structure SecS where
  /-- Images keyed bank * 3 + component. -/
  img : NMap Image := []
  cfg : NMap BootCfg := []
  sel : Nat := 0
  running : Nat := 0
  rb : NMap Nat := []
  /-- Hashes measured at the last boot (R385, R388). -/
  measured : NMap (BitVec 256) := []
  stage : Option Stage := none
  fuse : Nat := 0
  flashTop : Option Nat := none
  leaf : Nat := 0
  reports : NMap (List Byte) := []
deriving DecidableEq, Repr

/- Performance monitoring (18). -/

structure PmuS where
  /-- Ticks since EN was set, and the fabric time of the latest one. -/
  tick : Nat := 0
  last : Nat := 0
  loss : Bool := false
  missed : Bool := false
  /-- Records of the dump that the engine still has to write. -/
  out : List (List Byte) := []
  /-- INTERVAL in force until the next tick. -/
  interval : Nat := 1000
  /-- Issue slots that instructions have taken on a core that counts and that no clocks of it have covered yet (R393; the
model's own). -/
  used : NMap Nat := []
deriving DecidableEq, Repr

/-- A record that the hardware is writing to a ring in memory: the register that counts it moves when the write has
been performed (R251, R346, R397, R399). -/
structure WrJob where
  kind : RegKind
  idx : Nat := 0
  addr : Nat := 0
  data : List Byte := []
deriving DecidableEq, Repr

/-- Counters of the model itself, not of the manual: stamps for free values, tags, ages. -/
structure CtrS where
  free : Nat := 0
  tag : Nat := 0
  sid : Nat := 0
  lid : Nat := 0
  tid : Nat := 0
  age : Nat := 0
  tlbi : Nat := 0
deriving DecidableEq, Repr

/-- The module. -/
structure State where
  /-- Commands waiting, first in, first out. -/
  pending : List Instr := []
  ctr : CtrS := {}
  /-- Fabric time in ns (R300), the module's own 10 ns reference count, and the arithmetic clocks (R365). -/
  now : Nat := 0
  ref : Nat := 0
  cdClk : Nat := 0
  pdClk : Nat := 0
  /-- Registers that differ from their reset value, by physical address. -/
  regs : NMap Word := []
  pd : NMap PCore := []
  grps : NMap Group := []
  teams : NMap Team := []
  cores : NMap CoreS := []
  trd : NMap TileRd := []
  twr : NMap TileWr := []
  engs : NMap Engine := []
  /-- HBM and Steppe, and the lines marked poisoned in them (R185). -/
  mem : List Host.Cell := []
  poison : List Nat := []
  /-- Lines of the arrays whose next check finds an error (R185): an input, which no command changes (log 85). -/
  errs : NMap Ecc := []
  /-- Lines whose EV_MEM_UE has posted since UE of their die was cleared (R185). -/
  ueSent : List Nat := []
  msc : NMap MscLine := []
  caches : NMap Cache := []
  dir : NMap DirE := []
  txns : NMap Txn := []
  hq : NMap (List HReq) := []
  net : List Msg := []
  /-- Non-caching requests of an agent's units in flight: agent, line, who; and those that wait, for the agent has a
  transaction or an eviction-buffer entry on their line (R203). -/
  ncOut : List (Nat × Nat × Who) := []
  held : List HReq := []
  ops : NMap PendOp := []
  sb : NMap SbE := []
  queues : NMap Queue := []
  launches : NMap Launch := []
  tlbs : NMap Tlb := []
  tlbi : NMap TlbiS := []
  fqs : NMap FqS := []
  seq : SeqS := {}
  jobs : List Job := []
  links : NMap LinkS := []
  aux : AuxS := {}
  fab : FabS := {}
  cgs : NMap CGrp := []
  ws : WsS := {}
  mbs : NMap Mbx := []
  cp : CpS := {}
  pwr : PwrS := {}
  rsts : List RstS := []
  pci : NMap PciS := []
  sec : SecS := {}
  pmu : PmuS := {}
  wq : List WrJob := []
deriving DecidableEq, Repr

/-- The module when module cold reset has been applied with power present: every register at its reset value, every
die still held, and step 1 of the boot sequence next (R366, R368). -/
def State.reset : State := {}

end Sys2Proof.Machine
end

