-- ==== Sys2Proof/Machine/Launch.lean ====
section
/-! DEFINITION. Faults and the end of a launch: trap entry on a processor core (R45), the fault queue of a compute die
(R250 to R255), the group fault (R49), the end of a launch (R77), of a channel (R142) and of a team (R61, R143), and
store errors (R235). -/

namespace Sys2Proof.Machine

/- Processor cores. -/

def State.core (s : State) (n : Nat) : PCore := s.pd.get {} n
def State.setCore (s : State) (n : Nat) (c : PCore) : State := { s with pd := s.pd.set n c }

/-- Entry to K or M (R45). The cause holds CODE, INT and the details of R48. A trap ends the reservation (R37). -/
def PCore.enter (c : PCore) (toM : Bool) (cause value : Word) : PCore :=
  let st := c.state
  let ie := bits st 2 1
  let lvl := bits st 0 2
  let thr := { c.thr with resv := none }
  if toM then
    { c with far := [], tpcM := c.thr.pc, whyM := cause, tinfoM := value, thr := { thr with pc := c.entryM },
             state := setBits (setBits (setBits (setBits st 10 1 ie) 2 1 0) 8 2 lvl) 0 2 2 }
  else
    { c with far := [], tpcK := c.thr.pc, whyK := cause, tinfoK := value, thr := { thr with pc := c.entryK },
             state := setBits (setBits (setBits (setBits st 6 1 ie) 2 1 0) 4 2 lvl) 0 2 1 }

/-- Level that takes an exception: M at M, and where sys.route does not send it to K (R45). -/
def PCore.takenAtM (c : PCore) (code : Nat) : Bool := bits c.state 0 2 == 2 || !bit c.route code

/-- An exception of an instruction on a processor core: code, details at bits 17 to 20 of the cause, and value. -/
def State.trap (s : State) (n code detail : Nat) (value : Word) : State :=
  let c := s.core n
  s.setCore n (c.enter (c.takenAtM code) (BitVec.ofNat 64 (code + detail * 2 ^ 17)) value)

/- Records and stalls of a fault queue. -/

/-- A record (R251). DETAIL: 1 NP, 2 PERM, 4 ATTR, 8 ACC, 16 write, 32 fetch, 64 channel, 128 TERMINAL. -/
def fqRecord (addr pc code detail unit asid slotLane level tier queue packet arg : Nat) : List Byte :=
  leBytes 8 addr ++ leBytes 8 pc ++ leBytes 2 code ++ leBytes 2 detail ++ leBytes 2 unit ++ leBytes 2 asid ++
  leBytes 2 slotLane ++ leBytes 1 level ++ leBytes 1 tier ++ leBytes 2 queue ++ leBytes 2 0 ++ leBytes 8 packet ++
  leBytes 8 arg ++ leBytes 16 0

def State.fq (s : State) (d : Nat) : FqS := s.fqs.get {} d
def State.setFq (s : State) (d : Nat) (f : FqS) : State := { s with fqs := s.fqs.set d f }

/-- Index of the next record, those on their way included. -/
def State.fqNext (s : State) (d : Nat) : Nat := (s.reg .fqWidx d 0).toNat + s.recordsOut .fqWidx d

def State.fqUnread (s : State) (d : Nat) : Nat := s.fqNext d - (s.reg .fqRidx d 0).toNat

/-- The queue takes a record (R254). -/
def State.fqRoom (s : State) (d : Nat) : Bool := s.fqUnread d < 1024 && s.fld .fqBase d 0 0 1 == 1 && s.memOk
◆ ◆ ◆ ◆ ◆ ◆ ◆
WHAT THIS TASK INVOLVES.
The whole listing above is to be reproduced without any slip.

YOUR SOLUTION.
structure SecS where
  /-- Images keyed bank * 3 + component. -/
  img : NMap Image := []
  cfg : NMap BootCfg := []
  sel : Nat := 0
  running : Nat := 0
  rb : NMap Nat := []
  /-- Hashes measured at the last boot (R385, R388). -/
  measured : NMap (BitVec 256) := []
  stage : Option Stage := none
  fuse : Nat := 0
  flashTop : Option Nat := none
  leaf : Nat := 0
  reports : NMap (List Byte) := []
deriving DecidableEq, Repr

/- Performance monitoring (18). -/

structure PmuS where
  /-- Ticks since EN was set, and the fabric time of the latest one. -/
  tick : Nat := 0
  last : Nat := 0
  loss : Bool := false
  missed : Bool := false
  /-- Records of the dump that the engine still has to write. -/
  out : List (List Byte) := []
  /-- INTERVAL in force until the next tick. -/
  interval : Nat := 1000
  /-- Issue slots that instructions have taken on a core that counts and that no clocks of it have covered yet (R393; the
model's own). -/
  used : NMap Nat := []
deriving DecidableEq, Repr

/-- A record that the hardware is writing to a ring in memory: the register that counts it moves when the write has
been performed (R251, R346, R397, R399). -/
structure WrJob where
  kind : RegKind
  idx : Nat := 0
  addr : Nat := 0
  data : List Byte := []
deriving DecidableEq, Repr

/-- Counters of the model itself, not of the manual: stamps for free values, tags, ages. -/
structure CtrS where
  free : Nat := 0
  tag : Nat := 0
  sid : Nat := 0
  lid : Nat := 0
  tid : Nat := 0
  age : Nat := 0
  tlbi : Nat := 0
deriving DecidableEq, Repr

/-- The module. -/
structure State where
  /-- Commands waiting, first in, first out. -/
  pending : List Instr := []
  ctr : CtrS := {}
  /-- Fabric time in ns (R300), the module's own 10 ns reference count, and the arithmetic clocks (R365). -/
  now : Nat := 0
  ref : Nat := 0
  cdClk : Nat := 0
  pdClk : Nat := 0
  /-- Registers that differ from their reset value, by physical address. -/
  regs : NMap Word := []
  pd : NMap PCore := []
  grps : NMap Group := []
  teams : NMap Team := []
  cores : NMap CoreS := []
  trd : NMap TileRd := []
  twr : NMap TileWr := []
  engs : NMap Engine := []
  /-- HBM and Steppe, and the lines marked poisoned in them (R185). -/
  mem : List Host.Cell := []
  poison : List Nat := []
  /-- Lines of the arrays whose next check finds an error (R185): an input, which no command changes (log 85). -/
  errs : NMap Ecc := []
  /-- Lines whose EV_MEM_UE has posted since UE of their die was cleared (R185). -/
  ueSent : List Nat := []
  msc : NMap MscLine := []
  caches : NMap Cache := []
  dir : NMap DirE := []
  txns : NMap Txn := []
  hq : NMap (List HReq) := []
  net : List Msg := []
  /-- Non-caching requests of an agent's units in flight: agent, line, who; and those that wait, for the agent has a
  transaction or an eviction-buffer entry on their line (R203). -/
  ncOut : List (Nat × Nat × Who) := []
  held : List HReq := []
  ops : NMap PendOp := []
  sb : NMap SbE := []
  queues : NMap Queue := []
  launches : NMap Launch := []
  tlbs : NMap Tlb := []
  tlbi : NMap TlbiS := []
  fqs : NMap FqS := []
  seq : SeqS := {}
  jobs : List Job := []
  links : NMap LinkS := []
  aux : AuxS := {}
  fab : FabS := {}
  cgs : NMap CGrp := []
  ws : WsS := {}
  mbs : NMap Mbx := []
  cp : CpS := {}
  pwr : PwrS := {}
  rsts : List RstS := []
  pci : NMap PciS := []
  sec : SecS := {}
  pmu : PmuS := {}
  wq : List WrJob := []
deriving DecidableEq, Repr

/-- The module when module cold reset has been applied with power present: every register at its reset value, every
die still held, and step 1 of the boot sequence next (R366, R368). -/
def State.reset : State := {}

end Sys2Proof.Machine
end

-- ==== Sys2Proof/Machine/Launch.lean ====
section
/-! DEFINITION. Faults and the end of a launch: trap entry on a processor core (R45), the fault queue of a compute die
(R250 to R255), the group fault (R49), the end of a launch (R77), of a channel (R142) and of a team (R61, R143), and
store errors (R235). -/

namespace Sys2Proof.Machine

/- Processor cores. -/

def State.core (s : State) (n : Nat) : PCore := s.pd.get {} n
def State.setCore (s : State) (n : Nat) (c : PCore) : State := { s with pd := s.pd.set n c }

/-- Entry to K or M (R45). The cause holds CODE, INT and the details of R48. A trap ends the reservation (R37). -/
def PCore.enter (c : PCore) (toM : Bool) (cause value : Word) : PCore :=
  let st := c.state
  let ie := bits st 2 1
  let lvl := bits st 0 2
  let thr := { c.thr with resv := none }
  if toM then
    { c with far := [], tpcM := c.thr.pc, whyM := cause, tinfoM := value, thr := { thr with pc := c.entryM },
             state := setBits (setBits (setBits (setBits st 10 1 ie) 2 1 0) 8 2 lvl) 0 2 2 }
  else
    { c with far := [], tpcK := c.thr.pc, whyK := cause, tinfoK := value, thr := { thr with pc := c.entryK },
             state := setBits (setBits (setBits (setBits st 6 1 ie) 2 1 0) 4 2 lvl) 0 2 1 }

/-- Level that takes an exception: M at M, and where sys.route does not send it to K (R45). -/
def PCore.takenAtM (c : PCore) (code : Nat) : Bool := bits c.state 0 2 == 2 || !bit c.route code

/-- An exception of an instruction on a processor core: code, details at bits 17 to 20 of the cause, and value. -/
def State.trap (s : State) (n code detail : Nat) (value : Word) : State :=
  let c := s.core n
  s.setCore n (c.enter (c.takenAtM code) (BitVec.ofNat 64 (code + detail * 2 ^ 17)) value)

/- Records and stalls of a fault queue. -/

/-- A record (R251). DETAIL: 1 NP, 2 PERM, 4 ATTR, 8 ACC, 16 write, 32 fetch, 64 channel, 128 TERMINAL. -/
def fqRecord (addr pc code detail unit asid slotLane level tier queue packet arg : Nat) : List Byte :=
  leBytes 8 addr ++ leBytes 8 pc ++ leBytes 2 code ++ leBytes 2 detail ++ leBytes 2 unit ++ leBytes 2 asid ++
  leBytes 2 slotLane ++ leBytes 1 level ++ leBytes 1 tier ++ leBytes 2 queue ++ leBytes 2 0 ++ leBytes 8 packet ++
  leBytes 8 arg ++ leBytes 16 0

def State.fq (s : State) (d : Nat) : FqS := s.fqs.get {} d
def State.setFq (s : State) (d : Nat) (f : FqS) : State := { s with fqs := s.fqs.set d f }

/-- Index of the next record, those on their way included. -/
def State.fqNext (s : State) (d : Nat) : Nat := (s.reg .fqWidx d 0).toNat + s.recordsOut .fqWidx d

def State.fqUnread (s : State) (d : Nat) : Nat := s.fqNext d - (s.reg .fqRidx d 0).toNat

/-- The queue takes a record (R254). -/
def State.fqRoom (s : State) (d : Nat) : Bool := s.fqUnread d < 1024 && s.fld .fqBase d 0 0 1 == 1 && s.memOk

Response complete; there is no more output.